Take the lines below between the one holding "def ilcenCrcLimitEff (s" and the one holding "def State.ilcLoad (s", inclusive, and copy them exactly. Add nothing.

Provided records:
================

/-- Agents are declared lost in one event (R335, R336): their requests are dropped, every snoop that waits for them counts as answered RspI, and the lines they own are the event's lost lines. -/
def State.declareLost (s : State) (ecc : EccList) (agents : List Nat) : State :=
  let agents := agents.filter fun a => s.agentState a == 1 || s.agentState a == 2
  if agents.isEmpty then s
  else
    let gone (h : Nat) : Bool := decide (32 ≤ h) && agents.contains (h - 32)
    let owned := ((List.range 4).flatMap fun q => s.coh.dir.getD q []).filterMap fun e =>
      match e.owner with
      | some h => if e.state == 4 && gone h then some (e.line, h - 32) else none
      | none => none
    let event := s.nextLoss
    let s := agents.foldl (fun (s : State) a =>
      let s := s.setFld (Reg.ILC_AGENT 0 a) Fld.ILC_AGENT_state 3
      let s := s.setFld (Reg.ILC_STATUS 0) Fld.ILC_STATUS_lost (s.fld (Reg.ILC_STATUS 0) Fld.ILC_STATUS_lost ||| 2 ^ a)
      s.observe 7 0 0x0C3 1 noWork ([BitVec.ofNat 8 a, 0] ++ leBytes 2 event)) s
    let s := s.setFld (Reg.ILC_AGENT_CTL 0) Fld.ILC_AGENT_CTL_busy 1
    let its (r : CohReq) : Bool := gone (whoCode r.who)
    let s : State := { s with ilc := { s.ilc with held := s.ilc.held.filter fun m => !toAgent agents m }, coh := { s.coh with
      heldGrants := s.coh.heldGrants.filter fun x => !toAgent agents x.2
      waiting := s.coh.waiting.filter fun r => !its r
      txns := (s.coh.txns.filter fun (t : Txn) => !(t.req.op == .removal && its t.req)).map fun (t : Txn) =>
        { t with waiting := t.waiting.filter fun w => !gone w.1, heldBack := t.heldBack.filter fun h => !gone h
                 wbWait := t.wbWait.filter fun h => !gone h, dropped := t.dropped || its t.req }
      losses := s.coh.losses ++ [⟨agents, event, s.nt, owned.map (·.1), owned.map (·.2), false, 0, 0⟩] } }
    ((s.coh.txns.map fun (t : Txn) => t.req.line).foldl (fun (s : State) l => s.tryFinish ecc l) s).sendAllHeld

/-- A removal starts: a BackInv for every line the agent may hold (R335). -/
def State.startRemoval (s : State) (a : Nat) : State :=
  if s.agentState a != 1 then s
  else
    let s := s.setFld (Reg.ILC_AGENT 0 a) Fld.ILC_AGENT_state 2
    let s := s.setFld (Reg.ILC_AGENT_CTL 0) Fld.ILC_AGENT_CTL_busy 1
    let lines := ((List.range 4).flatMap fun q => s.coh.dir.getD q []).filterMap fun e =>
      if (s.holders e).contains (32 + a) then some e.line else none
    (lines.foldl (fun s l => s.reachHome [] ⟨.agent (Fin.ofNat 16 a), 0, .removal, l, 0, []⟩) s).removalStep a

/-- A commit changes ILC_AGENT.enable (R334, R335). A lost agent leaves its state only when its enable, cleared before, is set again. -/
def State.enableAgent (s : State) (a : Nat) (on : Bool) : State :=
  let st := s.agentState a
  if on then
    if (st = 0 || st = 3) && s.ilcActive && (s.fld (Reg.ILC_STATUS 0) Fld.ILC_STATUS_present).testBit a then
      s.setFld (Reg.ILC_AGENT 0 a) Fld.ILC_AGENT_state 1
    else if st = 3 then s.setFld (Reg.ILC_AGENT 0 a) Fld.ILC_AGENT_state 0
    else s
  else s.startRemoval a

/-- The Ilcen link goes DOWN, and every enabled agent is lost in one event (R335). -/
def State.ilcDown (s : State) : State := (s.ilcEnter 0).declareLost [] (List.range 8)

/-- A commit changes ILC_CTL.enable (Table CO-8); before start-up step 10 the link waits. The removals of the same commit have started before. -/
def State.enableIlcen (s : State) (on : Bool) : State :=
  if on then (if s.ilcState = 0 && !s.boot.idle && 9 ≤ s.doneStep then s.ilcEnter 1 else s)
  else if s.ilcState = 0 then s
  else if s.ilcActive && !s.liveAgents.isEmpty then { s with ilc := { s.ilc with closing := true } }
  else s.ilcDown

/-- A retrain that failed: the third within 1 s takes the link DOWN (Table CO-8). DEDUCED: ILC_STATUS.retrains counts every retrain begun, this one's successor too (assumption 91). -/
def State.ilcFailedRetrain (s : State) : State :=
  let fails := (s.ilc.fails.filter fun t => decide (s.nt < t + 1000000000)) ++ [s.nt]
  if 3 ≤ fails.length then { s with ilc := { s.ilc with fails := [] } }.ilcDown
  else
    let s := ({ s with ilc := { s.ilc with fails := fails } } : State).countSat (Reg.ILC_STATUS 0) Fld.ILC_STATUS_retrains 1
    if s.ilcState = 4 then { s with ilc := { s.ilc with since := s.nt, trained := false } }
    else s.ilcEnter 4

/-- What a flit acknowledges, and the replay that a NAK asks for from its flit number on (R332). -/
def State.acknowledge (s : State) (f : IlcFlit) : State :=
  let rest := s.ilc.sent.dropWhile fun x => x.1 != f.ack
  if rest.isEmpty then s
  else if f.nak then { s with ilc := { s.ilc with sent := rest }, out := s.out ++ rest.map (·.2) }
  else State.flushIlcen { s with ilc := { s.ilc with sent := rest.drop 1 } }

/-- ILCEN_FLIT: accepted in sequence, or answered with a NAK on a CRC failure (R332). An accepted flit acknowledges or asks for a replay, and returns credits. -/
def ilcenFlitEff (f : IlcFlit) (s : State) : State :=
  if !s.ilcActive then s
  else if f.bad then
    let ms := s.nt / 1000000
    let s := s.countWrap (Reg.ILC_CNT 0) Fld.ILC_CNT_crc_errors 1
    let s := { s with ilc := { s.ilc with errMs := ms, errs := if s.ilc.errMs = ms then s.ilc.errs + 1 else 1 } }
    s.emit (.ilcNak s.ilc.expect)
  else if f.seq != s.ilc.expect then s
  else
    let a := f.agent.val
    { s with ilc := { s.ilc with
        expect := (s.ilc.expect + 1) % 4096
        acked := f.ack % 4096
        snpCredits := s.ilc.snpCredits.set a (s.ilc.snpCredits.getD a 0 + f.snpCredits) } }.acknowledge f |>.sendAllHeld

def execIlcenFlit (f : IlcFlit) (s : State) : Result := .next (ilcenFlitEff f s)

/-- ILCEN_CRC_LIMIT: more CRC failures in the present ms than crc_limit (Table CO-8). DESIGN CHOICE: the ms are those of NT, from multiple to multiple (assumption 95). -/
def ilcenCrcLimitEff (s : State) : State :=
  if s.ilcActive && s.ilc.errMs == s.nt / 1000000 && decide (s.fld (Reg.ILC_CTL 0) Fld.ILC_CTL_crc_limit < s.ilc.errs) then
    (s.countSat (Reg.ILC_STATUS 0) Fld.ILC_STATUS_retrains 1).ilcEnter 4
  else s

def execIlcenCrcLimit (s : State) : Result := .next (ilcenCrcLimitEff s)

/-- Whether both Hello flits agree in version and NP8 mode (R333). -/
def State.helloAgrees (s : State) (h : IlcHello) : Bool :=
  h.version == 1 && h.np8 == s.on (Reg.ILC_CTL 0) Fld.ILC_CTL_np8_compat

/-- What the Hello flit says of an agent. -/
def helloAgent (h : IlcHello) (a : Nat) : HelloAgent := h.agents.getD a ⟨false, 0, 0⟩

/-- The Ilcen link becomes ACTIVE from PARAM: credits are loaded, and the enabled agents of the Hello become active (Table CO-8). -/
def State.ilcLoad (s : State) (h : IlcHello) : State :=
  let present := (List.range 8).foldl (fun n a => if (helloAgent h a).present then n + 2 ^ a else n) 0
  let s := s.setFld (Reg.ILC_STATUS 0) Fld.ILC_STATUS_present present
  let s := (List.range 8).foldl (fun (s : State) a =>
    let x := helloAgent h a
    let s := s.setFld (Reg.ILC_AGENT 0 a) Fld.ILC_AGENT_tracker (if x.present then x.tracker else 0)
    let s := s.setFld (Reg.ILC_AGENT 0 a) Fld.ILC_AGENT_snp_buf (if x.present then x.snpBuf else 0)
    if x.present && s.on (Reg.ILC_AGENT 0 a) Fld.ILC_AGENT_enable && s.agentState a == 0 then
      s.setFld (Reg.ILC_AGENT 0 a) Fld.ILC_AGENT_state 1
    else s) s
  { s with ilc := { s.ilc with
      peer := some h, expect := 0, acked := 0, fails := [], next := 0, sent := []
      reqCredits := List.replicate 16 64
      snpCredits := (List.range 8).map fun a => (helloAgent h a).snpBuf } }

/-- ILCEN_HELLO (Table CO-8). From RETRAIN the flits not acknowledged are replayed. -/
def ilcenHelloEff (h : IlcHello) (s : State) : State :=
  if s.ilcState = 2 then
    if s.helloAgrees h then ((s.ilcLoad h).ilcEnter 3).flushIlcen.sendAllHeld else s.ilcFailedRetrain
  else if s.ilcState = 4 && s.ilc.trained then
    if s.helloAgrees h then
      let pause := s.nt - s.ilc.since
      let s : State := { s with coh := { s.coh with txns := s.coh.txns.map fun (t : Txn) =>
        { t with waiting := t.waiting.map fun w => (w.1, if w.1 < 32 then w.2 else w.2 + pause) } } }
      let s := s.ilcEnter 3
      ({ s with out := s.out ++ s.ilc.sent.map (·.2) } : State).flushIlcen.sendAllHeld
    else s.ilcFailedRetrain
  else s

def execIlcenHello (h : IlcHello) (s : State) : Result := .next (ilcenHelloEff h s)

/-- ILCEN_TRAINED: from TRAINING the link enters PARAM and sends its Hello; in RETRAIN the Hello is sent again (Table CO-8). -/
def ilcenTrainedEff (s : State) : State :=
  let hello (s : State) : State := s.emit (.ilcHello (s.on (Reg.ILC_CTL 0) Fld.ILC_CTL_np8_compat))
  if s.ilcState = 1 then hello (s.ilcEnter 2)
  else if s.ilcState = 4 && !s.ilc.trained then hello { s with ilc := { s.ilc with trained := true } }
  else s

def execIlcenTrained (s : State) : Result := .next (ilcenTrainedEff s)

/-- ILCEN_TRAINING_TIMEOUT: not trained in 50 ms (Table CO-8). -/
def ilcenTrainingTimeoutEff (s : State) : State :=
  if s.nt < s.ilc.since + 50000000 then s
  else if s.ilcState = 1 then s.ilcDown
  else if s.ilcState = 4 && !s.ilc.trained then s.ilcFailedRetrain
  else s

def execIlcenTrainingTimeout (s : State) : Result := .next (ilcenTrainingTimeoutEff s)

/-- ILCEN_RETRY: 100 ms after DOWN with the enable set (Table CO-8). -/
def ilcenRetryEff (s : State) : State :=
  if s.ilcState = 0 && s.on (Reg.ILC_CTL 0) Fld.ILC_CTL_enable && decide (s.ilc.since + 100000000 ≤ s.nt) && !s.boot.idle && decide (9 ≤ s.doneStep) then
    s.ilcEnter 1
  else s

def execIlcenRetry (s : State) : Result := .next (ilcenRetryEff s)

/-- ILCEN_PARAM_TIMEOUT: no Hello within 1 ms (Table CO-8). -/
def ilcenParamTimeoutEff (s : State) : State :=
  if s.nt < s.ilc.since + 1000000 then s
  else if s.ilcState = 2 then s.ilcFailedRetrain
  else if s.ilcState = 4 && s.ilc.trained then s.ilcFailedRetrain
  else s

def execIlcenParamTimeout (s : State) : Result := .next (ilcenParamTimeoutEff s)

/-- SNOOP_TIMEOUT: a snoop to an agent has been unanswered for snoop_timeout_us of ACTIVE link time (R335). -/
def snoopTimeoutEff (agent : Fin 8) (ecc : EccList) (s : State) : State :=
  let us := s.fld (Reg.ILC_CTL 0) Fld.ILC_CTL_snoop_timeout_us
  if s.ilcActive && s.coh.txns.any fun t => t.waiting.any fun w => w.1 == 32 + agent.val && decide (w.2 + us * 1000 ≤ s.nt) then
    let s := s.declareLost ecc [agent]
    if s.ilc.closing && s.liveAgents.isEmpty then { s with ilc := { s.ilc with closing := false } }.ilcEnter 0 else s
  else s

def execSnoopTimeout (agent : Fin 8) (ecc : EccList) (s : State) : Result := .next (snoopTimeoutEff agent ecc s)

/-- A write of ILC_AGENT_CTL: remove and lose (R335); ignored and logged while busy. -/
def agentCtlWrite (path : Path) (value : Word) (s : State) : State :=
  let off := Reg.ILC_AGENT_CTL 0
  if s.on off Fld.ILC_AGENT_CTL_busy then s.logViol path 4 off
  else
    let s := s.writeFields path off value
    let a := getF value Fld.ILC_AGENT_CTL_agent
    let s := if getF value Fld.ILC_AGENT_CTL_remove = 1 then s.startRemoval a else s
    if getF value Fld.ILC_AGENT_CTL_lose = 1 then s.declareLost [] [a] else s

================

Answer space:
def ilcenCrcLimitEff (s : State) : State :=
  if s.ilcActive && s.ilc.errMs == s.nt / 1000000 && decide (s.fld (Reg.ILC_CTL 0) Fld.ILC_CTL_crc_limit < s.ilc.errs) then
    (s.countSat (Reg.ILC_STATUS 0) Fld.ILC_STATUS_retrains 1).ilcEnter 4
  else s

def execIlcenCrcLimit (s : State) : Result := .next (ilcenCrcLimitEff s)

/-- Whether both Hello flits agree in version and NP8 mode (R333). -/
def State.helloAgrees (s : State) (h : IlcHello) : Bool :=
  h.version == 1 && h.np8 == s.on (Reg.ILC_CTL 0) Fld.ILC_CTL_np8_compat

/-- What the Hello flit says of an agent. -/
def helloAgent (h : IlcHello) (a : Nat) : HelloAgent := h.agents.getD a ⟨false, 0, 0⟩

/-- The Ilcen link becomes ACTIVE from PARAM: credits are loaded, and the enabled agents of the Hello become active (Table CO-8). -/
def State.ilcLoad (s : State) (h : IlcHello) : State :=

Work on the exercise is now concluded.